"""

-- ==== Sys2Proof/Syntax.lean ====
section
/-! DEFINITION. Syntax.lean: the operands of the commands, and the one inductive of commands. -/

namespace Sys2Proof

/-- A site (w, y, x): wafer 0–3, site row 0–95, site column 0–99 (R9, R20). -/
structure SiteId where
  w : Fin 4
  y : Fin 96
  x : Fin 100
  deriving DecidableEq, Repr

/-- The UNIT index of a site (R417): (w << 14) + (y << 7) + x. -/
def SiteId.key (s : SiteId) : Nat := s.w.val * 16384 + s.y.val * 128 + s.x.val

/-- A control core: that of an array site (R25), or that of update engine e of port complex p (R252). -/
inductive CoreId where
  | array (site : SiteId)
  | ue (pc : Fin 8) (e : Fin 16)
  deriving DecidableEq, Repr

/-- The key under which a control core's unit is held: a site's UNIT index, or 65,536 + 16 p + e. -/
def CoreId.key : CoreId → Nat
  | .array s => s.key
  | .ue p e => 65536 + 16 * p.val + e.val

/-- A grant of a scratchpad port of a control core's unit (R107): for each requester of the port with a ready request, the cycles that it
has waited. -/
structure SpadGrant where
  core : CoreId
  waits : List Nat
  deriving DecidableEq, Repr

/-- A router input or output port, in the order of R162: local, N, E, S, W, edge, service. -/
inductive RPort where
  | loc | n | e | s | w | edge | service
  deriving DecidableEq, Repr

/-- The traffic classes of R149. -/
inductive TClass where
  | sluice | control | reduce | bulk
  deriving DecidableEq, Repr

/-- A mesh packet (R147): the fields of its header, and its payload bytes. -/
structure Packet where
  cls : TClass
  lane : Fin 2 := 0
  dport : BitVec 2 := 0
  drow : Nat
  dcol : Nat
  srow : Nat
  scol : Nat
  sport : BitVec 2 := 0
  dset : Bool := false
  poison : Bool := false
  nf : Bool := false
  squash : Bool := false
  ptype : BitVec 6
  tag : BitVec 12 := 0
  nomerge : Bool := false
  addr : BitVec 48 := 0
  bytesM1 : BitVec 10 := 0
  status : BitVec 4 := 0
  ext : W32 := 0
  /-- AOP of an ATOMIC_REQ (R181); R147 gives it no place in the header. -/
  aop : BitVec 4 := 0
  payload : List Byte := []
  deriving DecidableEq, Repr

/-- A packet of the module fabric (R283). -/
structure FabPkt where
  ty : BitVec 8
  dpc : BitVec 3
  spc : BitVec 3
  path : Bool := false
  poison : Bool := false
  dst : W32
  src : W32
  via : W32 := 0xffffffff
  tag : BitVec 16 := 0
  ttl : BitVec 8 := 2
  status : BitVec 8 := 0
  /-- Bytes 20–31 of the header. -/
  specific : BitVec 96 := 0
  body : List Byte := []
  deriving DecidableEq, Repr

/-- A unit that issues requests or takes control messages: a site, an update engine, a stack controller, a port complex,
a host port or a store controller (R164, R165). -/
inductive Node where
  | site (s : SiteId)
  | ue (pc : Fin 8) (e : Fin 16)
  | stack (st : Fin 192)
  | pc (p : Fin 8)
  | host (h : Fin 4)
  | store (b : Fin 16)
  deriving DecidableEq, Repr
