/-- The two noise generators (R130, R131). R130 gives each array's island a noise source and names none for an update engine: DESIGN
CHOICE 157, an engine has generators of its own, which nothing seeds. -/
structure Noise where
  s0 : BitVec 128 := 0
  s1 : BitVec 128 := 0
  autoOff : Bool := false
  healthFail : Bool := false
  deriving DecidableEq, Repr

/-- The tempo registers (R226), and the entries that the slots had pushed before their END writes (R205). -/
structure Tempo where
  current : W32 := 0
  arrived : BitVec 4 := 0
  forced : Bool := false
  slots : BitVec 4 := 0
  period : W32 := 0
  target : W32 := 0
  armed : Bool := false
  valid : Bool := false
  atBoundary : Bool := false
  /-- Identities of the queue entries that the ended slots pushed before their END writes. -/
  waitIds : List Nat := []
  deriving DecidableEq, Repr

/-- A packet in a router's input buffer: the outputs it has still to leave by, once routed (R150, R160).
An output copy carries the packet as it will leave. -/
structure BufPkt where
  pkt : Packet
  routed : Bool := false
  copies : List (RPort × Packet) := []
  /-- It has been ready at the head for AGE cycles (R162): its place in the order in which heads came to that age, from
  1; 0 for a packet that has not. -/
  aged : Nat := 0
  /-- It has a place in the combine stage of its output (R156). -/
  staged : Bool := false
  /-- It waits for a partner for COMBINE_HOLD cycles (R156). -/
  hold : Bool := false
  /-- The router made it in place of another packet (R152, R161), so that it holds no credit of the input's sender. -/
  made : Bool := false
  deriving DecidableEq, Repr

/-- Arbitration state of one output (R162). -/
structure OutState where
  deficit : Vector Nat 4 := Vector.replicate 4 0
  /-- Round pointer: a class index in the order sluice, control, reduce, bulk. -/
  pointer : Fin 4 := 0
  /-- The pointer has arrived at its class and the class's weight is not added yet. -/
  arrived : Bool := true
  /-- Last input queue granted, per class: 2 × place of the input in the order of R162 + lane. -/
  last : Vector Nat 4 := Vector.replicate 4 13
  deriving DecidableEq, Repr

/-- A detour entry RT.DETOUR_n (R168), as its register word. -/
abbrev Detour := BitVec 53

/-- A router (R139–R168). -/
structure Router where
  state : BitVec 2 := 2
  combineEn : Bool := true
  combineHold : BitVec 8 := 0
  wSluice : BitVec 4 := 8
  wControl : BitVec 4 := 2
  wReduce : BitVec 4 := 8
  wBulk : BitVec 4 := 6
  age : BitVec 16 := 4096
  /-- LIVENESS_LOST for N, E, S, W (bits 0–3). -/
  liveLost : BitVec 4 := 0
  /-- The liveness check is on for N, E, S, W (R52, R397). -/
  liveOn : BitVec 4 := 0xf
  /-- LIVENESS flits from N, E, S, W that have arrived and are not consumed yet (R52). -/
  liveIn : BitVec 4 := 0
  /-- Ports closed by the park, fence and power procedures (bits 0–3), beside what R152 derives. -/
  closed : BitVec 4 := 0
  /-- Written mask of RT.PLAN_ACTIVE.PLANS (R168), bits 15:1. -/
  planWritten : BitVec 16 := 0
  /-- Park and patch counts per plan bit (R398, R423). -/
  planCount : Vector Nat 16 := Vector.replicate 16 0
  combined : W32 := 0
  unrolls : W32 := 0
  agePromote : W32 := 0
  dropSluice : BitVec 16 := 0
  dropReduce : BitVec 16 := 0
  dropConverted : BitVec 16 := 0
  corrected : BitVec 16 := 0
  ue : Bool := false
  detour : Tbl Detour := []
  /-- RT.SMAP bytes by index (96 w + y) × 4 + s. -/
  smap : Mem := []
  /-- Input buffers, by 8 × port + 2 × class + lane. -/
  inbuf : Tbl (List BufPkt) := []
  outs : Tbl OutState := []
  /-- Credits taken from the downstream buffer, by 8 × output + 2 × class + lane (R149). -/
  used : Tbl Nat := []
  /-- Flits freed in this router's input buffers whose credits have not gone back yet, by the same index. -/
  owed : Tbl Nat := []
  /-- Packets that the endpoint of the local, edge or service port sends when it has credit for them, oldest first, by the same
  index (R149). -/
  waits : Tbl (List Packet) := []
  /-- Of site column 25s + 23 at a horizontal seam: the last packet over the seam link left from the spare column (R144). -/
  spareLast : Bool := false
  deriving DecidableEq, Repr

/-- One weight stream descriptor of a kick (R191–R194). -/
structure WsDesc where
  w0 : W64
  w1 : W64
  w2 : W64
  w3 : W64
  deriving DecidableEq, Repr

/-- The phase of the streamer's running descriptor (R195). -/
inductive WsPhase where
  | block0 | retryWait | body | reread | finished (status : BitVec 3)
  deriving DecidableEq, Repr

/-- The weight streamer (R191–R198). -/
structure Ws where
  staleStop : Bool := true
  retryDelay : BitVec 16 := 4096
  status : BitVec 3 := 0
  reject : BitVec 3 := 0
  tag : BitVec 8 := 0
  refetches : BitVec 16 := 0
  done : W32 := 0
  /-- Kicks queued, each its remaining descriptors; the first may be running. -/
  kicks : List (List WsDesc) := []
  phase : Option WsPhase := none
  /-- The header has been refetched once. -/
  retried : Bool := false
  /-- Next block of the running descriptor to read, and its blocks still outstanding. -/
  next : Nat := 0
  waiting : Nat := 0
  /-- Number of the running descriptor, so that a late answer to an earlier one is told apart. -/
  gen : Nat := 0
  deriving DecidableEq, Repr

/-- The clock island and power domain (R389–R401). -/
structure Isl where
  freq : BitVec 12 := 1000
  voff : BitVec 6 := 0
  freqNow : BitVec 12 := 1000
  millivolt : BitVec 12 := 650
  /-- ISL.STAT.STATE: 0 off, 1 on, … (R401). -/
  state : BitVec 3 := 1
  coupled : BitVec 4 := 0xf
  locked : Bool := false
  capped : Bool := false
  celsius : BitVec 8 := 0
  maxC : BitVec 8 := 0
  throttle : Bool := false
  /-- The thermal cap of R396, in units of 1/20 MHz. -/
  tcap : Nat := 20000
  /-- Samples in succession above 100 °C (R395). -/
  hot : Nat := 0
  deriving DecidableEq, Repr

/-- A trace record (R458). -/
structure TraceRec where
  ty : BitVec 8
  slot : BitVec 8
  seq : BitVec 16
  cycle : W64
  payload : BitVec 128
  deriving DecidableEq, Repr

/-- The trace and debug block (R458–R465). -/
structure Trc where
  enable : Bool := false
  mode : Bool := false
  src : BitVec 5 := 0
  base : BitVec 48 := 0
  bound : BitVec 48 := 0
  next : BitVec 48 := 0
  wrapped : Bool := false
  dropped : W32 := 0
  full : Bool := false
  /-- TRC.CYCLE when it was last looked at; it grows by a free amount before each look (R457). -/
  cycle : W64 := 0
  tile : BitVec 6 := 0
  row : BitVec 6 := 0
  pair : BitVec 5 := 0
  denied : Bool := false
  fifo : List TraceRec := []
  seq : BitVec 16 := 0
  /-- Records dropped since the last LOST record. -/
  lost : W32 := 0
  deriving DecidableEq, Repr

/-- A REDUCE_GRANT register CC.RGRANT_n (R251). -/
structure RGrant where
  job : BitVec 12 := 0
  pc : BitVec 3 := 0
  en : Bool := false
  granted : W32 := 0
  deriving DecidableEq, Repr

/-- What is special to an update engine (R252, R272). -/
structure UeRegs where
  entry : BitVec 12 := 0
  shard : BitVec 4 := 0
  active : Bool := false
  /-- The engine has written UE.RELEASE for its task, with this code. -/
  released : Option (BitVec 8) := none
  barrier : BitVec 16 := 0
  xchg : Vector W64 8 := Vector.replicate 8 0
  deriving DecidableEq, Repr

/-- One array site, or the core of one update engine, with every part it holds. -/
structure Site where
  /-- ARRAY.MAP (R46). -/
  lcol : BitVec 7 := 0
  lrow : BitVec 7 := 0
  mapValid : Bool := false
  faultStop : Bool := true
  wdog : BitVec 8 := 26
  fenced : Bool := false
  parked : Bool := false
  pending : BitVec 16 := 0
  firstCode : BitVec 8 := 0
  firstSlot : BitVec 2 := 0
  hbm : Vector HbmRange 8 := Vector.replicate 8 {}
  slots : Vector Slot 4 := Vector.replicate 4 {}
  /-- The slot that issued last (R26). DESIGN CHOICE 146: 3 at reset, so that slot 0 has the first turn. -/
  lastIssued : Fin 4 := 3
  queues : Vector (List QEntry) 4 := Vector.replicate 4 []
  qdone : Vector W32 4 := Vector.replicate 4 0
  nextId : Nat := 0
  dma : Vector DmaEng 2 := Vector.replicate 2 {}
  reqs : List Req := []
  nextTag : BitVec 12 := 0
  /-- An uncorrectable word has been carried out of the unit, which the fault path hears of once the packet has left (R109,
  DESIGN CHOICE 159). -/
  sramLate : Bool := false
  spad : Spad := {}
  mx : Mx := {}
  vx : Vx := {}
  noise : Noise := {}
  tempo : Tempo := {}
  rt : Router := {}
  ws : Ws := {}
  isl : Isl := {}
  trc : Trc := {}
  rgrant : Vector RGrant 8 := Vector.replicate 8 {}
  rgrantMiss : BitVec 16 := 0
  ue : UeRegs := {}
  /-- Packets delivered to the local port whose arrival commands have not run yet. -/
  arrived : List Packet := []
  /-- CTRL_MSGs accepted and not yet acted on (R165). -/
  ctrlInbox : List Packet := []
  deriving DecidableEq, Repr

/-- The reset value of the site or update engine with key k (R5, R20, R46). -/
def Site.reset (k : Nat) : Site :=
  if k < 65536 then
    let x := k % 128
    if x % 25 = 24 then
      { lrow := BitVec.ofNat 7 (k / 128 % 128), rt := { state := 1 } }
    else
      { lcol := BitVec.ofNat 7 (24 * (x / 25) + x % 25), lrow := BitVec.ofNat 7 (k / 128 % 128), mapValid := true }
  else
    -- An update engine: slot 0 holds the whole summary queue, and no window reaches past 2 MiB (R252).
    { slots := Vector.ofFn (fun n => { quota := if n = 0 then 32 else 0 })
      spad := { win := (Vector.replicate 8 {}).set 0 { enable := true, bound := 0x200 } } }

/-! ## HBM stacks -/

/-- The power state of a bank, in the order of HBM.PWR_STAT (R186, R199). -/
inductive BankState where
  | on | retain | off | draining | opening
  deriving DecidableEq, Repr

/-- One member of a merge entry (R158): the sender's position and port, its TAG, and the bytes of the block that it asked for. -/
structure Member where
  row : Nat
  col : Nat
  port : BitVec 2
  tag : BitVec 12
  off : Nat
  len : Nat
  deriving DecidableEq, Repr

"""

Begin at the line that has "seq : BitVec 16 := 0" in the entries above; stop after the line that has "shard : BitVec 4 := 0". Transcribe exactly those lines and no others.

** Response area **
  seq : BitVec 16 := 0
  /-- Records dropped since the last LOST record. -/
  lost : W32 := 0
  deriving DecidableEq, Repr

/-- A REDUCE_GRANT register CC.RGRANT_n (R251). -/
structure RGrant where
  job : BitVec 12 := 0
  pc : BitVec 3 := 0
  en : Bool := false
  granted : W32 := 0
  deriving DecidableEq, Repr

/-- What is special to an update engine (R252, R272). -/
structure UeRegs where
  entry : BitVec 12 := 0
  shard : BitVec 4 := 0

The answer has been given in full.